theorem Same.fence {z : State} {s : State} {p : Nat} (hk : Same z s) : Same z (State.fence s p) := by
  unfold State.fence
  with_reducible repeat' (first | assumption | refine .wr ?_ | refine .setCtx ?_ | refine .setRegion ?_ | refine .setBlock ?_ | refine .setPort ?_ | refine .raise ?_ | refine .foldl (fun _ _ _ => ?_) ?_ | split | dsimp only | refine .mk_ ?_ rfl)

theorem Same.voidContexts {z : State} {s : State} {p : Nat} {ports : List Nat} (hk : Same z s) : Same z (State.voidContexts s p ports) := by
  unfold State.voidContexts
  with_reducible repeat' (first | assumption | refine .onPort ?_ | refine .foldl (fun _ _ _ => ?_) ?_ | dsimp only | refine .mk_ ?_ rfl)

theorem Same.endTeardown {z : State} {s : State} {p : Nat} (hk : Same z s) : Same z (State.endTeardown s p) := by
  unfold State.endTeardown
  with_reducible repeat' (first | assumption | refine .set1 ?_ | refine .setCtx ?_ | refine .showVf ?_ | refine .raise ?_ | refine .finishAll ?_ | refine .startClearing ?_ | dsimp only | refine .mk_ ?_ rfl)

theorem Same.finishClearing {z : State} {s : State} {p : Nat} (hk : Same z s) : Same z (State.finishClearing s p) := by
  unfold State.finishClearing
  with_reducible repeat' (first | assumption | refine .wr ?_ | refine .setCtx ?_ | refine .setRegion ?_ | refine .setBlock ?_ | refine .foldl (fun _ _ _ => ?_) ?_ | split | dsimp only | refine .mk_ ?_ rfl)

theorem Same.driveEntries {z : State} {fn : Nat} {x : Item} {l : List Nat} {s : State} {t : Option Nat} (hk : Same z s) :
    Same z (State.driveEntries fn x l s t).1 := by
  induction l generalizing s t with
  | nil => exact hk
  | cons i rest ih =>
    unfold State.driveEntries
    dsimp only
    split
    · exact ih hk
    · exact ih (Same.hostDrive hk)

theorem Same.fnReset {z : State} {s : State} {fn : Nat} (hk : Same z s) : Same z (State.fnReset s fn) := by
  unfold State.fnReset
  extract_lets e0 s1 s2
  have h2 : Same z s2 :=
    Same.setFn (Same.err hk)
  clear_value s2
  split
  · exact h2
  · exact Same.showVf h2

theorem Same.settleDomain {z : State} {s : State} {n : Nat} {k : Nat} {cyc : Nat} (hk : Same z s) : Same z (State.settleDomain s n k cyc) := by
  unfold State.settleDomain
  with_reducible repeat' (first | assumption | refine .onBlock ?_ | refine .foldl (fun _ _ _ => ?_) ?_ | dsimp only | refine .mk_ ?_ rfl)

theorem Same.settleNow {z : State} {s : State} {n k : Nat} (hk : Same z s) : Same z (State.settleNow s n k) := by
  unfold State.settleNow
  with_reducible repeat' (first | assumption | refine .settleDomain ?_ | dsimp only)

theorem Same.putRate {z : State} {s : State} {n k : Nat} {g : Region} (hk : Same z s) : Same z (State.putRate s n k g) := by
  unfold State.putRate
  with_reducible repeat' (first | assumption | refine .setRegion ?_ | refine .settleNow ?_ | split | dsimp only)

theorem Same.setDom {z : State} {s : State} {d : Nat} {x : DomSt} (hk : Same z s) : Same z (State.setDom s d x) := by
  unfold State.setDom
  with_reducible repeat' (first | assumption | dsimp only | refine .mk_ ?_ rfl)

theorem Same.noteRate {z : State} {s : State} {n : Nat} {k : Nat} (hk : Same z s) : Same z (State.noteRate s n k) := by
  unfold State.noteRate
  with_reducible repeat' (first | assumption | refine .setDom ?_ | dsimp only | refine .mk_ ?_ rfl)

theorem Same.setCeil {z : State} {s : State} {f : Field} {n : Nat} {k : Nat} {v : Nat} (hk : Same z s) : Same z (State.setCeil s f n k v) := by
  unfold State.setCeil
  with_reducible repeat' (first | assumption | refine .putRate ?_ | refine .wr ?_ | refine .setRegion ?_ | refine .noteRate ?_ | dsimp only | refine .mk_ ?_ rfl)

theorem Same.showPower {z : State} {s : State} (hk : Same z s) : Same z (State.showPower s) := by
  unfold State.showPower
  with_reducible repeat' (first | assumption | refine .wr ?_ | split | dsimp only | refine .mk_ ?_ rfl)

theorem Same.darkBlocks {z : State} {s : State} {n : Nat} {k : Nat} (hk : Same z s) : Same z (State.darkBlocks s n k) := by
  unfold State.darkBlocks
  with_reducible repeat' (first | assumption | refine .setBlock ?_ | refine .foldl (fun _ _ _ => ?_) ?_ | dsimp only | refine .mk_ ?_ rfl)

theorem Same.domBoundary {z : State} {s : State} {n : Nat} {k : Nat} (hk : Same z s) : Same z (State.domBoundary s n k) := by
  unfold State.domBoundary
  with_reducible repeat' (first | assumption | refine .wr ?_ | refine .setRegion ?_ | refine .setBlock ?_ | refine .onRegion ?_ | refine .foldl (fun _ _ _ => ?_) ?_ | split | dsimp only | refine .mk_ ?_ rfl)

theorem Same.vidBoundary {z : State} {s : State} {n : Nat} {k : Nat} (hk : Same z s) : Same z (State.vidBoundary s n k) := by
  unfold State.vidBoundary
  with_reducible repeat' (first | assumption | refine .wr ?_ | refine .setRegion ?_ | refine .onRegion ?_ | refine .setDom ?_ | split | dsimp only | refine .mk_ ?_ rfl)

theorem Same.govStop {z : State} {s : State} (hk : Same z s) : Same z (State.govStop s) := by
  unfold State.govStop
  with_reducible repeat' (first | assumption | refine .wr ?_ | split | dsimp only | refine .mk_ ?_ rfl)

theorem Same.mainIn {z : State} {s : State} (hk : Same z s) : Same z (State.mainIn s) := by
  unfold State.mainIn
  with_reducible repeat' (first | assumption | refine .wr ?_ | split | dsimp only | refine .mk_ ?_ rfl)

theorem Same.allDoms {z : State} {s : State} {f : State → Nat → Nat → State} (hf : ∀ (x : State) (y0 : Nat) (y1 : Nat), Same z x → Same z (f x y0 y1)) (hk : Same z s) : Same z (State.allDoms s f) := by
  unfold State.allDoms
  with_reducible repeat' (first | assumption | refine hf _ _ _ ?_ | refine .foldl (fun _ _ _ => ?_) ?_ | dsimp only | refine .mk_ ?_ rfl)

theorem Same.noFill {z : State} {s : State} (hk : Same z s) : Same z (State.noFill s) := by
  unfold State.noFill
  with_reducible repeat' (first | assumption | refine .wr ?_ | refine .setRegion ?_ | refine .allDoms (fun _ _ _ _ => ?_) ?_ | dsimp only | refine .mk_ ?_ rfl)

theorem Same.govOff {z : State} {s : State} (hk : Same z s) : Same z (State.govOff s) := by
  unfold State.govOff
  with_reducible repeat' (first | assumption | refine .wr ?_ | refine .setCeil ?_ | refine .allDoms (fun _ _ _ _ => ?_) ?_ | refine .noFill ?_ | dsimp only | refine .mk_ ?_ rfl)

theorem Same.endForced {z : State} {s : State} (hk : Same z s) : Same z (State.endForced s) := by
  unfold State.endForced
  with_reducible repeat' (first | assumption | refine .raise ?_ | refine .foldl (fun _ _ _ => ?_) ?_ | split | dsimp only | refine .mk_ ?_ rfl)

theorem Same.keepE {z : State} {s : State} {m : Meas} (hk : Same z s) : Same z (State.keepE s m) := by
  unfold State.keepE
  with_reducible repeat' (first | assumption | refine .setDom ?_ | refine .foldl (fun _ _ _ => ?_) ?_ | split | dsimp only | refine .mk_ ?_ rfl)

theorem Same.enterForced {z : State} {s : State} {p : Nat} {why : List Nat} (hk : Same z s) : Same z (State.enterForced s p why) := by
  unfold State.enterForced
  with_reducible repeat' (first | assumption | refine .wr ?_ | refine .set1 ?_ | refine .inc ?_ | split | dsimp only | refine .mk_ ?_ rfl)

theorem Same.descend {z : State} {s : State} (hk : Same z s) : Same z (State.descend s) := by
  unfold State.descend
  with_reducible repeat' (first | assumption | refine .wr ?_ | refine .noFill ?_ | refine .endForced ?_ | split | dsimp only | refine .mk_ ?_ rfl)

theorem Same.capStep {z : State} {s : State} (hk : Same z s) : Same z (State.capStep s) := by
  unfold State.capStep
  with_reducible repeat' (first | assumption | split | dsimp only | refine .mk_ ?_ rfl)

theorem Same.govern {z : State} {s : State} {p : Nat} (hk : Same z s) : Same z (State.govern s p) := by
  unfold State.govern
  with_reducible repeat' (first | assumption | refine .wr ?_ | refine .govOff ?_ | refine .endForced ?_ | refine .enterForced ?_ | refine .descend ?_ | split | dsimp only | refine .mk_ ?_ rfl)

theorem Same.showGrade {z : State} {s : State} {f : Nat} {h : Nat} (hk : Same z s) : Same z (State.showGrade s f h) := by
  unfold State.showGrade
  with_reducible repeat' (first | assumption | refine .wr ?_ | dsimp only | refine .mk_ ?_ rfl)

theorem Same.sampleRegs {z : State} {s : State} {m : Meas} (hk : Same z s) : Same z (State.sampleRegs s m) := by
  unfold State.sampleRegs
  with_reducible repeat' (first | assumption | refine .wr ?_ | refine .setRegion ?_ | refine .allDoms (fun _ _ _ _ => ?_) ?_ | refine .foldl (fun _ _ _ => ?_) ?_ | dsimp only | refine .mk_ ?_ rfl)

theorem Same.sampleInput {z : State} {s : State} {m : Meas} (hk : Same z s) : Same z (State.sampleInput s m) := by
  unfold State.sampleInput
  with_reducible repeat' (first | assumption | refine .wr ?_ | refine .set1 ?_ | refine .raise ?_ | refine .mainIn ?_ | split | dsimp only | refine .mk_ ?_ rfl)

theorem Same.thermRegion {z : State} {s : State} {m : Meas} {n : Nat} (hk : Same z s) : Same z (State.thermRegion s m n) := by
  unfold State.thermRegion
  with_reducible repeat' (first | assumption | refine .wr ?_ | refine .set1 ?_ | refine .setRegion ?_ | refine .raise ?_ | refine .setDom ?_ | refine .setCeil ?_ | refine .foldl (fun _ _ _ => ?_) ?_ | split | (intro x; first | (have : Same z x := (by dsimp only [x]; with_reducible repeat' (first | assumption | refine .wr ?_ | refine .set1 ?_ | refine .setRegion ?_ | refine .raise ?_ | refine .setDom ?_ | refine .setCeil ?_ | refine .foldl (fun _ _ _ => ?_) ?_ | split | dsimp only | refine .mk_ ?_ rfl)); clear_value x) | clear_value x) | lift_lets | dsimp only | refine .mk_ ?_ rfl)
* * *
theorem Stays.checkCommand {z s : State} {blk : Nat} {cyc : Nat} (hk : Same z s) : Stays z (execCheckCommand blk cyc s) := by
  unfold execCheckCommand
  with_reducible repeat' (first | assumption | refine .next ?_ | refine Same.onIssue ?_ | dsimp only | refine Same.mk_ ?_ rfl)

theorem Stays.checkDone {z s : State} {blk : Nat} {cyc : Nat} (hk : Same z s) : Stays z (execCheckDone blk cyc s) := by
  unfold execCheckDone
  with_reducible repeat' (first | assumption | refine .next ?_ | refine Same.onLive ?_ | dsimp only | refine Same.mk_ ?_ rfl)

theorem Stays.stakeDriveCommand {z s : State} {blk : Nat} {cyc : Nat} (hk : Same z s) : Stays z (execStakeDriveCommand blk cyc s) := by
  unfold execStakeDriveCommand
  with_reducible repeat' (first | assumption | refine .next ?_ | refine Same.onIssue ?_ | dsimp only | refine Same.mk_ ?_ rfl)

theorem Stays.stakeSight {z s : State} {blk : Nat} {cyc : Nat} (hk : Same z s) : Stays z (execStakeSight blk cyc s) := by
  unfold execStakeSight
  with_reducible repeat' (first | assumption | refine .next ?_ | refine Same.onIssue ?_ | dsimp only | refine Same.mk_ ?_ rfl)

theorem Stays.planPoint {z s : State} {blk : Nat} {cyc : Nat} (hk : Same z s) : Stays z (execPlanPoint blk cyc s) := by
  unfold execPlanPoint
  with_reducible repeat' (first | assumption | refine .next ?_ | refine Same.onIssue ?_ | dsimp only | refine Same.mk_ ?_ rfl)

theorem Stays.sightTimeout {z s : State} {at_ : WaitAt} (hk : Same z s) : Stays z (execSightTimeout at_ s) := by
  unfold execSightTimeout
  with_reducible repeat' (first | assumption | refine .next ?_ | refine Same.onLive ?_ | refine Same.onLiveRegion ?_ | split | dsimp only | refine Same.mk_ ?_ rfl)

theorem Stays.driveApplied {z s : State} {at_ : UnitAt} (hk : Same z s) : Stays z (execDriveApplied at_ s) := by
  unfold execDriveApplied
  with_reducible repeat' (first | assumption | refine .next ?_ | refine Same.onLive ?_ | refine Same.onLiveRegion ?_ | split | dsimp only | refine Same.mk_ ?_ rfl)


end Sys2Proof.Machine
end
==
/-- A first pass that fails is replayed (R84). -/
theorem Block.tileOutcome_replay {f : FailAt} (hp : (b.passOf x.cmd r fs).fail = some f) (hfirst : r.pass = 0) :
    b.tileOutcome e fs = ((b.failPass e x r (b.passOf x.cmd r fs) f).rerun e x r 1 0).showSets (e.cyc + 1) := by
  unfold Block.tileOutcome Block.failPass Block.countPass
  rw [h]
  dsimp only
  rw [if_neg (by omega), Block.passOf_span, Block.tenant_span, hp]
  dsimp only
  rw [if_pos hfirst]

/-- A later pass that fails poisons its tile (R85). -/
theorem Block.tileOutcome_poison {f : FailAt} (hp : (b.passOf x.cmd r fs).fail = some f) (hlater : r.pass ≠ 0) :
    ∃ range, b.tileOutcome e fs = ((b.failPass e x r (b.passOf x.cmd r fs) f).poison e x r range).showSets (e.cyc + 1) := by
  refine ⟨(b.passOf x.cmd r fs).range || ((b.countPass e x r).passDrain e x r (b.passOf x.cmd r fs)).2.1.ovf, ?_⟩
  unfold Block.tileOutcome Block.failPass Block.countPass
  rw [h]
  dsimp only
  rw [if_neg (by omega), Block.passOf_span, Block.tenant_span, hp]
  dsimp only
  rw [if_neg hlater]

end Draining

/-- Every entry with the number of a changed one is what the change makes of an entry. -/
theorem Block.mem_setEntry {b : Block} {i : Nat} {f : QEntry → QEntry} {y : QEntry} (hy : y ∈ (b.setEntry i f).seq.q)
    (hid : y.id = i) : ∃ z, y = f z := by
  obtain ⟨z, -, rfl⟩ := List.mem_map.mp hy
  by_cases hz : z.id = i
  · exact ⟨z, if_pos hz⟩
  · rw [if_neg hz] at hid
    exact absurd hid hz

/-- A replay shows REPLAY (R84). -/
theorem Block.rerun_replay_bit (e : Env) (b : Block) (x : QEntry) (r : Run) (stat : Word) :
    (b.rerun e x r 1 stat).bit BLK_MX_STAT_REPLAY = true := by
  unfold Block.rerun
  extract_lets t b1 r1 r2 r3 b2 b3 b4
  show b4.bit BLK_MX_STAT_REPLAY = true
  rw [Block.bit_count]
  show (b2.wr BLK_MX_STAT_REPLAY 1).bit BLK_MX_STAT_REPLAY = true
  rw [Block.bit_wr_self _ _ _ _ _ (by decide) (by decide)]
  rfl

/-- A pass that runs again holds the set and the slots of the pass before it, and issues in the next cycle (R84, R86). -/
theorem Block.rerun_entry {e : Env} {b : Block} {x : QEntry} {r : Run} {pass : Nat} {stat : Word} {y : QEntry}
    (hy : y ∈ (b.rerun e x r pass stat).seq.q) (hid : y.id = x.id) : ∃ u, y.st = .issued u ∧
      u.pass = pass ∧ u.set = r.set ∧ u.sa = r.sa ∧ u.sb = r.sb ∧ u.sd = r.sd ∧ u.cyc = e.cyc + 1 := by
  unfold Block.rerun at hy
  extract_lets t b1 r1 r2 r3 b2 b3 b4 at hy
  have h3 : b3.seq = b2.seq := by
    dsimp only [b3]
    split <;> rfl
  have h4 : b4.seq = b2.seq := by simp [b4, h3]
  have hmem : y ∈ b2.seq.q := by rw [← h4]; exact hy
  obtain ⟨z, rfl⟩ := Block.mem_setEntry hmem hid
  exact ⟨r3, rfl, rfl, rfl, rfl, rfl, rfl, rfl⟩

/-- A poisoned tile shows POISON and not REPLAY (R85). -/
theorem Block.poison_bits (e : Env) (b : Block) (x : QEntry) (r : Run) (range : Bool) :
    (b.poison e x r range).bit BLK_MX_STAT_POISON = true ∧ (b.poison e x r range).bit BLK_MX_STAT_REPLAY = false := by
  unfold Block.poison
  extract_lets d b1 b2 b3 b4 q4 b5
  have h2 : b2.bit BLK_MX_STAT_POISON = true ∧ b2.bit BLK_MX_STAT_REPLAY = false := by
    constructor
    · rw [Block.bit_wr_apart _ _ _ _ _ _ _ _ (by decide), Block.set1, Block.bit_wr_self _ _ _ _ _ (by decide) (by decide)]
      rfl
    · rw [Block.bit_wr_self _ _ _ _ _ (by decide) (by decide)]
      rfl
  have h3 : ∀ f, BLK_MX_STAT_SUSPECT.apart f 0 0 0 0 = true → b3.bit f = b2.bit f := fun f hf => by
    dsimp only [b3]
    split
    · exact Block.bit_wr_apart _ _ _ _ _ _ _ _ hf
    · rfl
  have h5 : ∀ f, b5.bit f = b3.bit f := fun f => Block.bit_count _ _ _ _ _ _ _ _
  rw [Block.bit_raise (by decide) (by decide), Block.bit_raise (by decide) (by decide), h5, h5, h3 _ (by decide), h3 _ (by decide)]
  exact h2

Task requirements
Using the records above, report each line with the string "settleNow".

Answer to this problem
theorem Same.settleNow {z : State} {s : State} {n k : Nat} (hk : Same z s) : Same z (State.settleNow s n k) := by
  unfold State.settleNow
  with_reducible repeat' (first | assumption | refine .setRegion ?_ | refine .settleNow ?_ | split | dsimp only)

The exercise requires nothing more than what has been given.